-- ==== Sys2Proof/Machine/Pins.lean ====
section
/-! DEFINITION. The outputs of the device at its pins, as Tables 14.7 and 17.3 give them for each state, and as the boundary
register gives them during a scan instruction (R393, R405, R436). The inputs are the commands' own. -/

namespace Sys2Proof.Machine

/-- The columns of Table 17.3 (R436). -/
inductive PinCol where
  | unpowered | standby | reset | running
deriving DecidableEq, Repr, Inhabited

/-- What an output pin does: high impedance (an open-drain pin released), a level, the clock of a transaction in an SPI mode
at 20 MHz / `div`, or the bytes that a transaction sends, the most significant bit of each first (R192). -/
inductive PinOut where
  | highZ | level (b : Bool) | clock (mode div : Nat) | data (bytes : List Byte)
deriving DecidableEq, Repr, Inhabited

/-- The column of the Pilot's pins (R393, R436). -/
def State.pilotCol (s : State) : PinCol :=
  match s.pw.life with
  | .off => .unpowered
  | .standby => .standby
  | .starting => if s.pw.start.kind = .host || s.pw.start.s8 then .running else .reset
  | .running | .pfail | .vaultSafe => .running

/-- A VDDIO_B pin with its scan cells (R405): `cell` drives it while `ctl` is set under EXTEST or CLAMP; without VDDIO_B it
is at high impedance. -/
def State.pinB (s : State) (cell ctl : Nat) (own : PinOut) : PinOut :=
  let t := s.pil.tap
  if s.pw.life = .off || !s.pw.vddioB then .highZ
  else match t.ir with
    | .extest | .clamp => if t.bnd.getLsbD ctl then .level (t.bnd.getLsbD cell) else .highZ
    | .highz => .highZ
    | _ => own

/-- What SPI master `m` does with its output `k`: SCLK, MOSI, CS0 to CS3 (Tables 8.2, 17.3, R192). -/
def State.spiOwn (s : State) (m k : Nat) : PinOut :=
  let c := s.pil.cap
  if s.pilotCol ≠ .running then .highZ
  else match c.spiRun.get m with
    | some slot =>
      let o : Obj := .spi (6 * m + slot)
      if k = 0 then .clock (c.objField o 0 3 2) (c.objField o 0 5 7)
      else if k = 1 then .data (c.spiTx.get m)
      else .level (c.objField o 0 1 2 ≠ k - 2)
    | none => .level (if k = 0 then c.sclkIdle.getLsbD m else decide (2 ≤ k))
/-- Output `k` of SPI master `m` at its pin (Table 15.4). -/
def State.spiPin (s : State) (m k : Nat) : PinOut := s.pinB (17 + 7 * m + k) (17 + 7 * m + 6) (s.spiOwn m k)

/-- What GPIO_DIR and GPIO_OUT do with GPIO`n` (Tables 17.3, 18.15). -/
def State.gpioOwn (s : State) (n : Nat) : PinOut :=
  if s.pilotCol = .running && s.gpioDrive.1.getLsbD n then .level (s.gpioDrive.2.getLsbD n) else .highZ
/-- GPIO`n` as an output (Table 15.4). -/
def State.gpioPin (s : State) (n : Nat) : PinOut := s.pinB (50 + 3 * n) (51 + 3 * n) (s.gpioOwn n)

/-- An open-drain pin of VSTBY with its output cell (R404, R405). -/
def State.odPin (s : State) (cell : Nat) (low : Bool) : PinOut :=
  if s.pw.life = .off then .highZ
  else match s.pil.tap.ir with
    | .extest | .clamp => if s.pil.tap.bnd.getLsbD cell then .highZ else .level false
    | .highz => .highZ
    | _ => if low then .level false else .highZ

/-- LOCKUP_N: low while a core is locked up and the device runs (R163, Table 14.7). -/
def State.lockupN (s : State) : PinOut :=
  s.odPin 45 (!s.pil.lockupPin && s.pilotCol = .running && s.pw.life ≠ .vaultSafe)

/-- PCIE_WAKE_N: low from a wake request until it is released (R322, R391, Table 14.7). -/
def State.wakeN (s : State) : PinOut := s.odPin 47 (!s.pil.wakePin && s.pilotCol ≠ .running)

/-- HOLD_SINK sinks during BIST item 21 from 22.5 to 45 ms (R399, Table 17.3). -/
def State.holdSink (s : State) : Bool :=
  let x := s.pil.ph.clk - s.bist.start
  s.bistRun?.isSome && s.bist.items.head? = some 21 && decide (2250000 ≤ x) && decide (x < 4500000)

/-- Whether a pin shows a high level: the level that the device drives, else the free level `i` of what drives it from outside
(log entry 106). -/
def State.shows (s : State) (o : PinOut) (i : Nat) : Bool := match o with | .level b => b | _ => Config.pinLevel s.free i
/-- A pin is driven. -/
def PinOut.drives (o : PinOut) : Bool := match o with | .highZ => false | _ => true

/-- What Capture-DR loads into cell `i` of the boundary register (R404, Table 15.4): an input cell the level of its pin, an
output cell what the device itself gives its pin, a control cell whether it drives (PRESUMED of IEEE 1149.1 for the
outputs, log entry 106). -/
def State.bndCell (s : State) (i : Nat) : Bool :=
  let p := s.pil
  if i < 6 then (p.ph.ang.get i).level
  else if i < 10 then p.cap.trigPin.getLsbD (i - 6)
  else if i = 12 then !s.pw.perst
  else if i < 17 then Config.pinLevel s.free i
  else if i < 45 then
    let m := (i - 17) / 7
    let k := (i - 17) % 7
    if k = 6 then (s.spiOwn m 1).drives else s.shows (s.spiOwn m k) i
  else if i = 45 then p.lockupPin
  else if i = 46 then s.shows s.lockupN i
  else if i = 47 then p.wakePin
  else if i = 48 then s.shows s.wakeN i
  else
    let n := (i - 49) / 3
    match (i - 49) % 3 with
    | 0 => s.gpioLevels.getLsbD n
    | 1 => s.shows (s.gpioOwn n) i
    | _ => (s.gpioOwn n).drives
/-- What Capture-DR loads into the boundary register. -/
def State.bndCapture (s : State) : BitVec 73 := BitVec.ofFnLE (fun i : Fin 73 => s.bndCell i.val)

end Sys2Proof.Machine
end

========================

[TRY IT] What lines of the data contain the string "standby"? List them.

[YOUR RESPONSE]
  | unpowered | standby | reset | running
  | .standby => .standby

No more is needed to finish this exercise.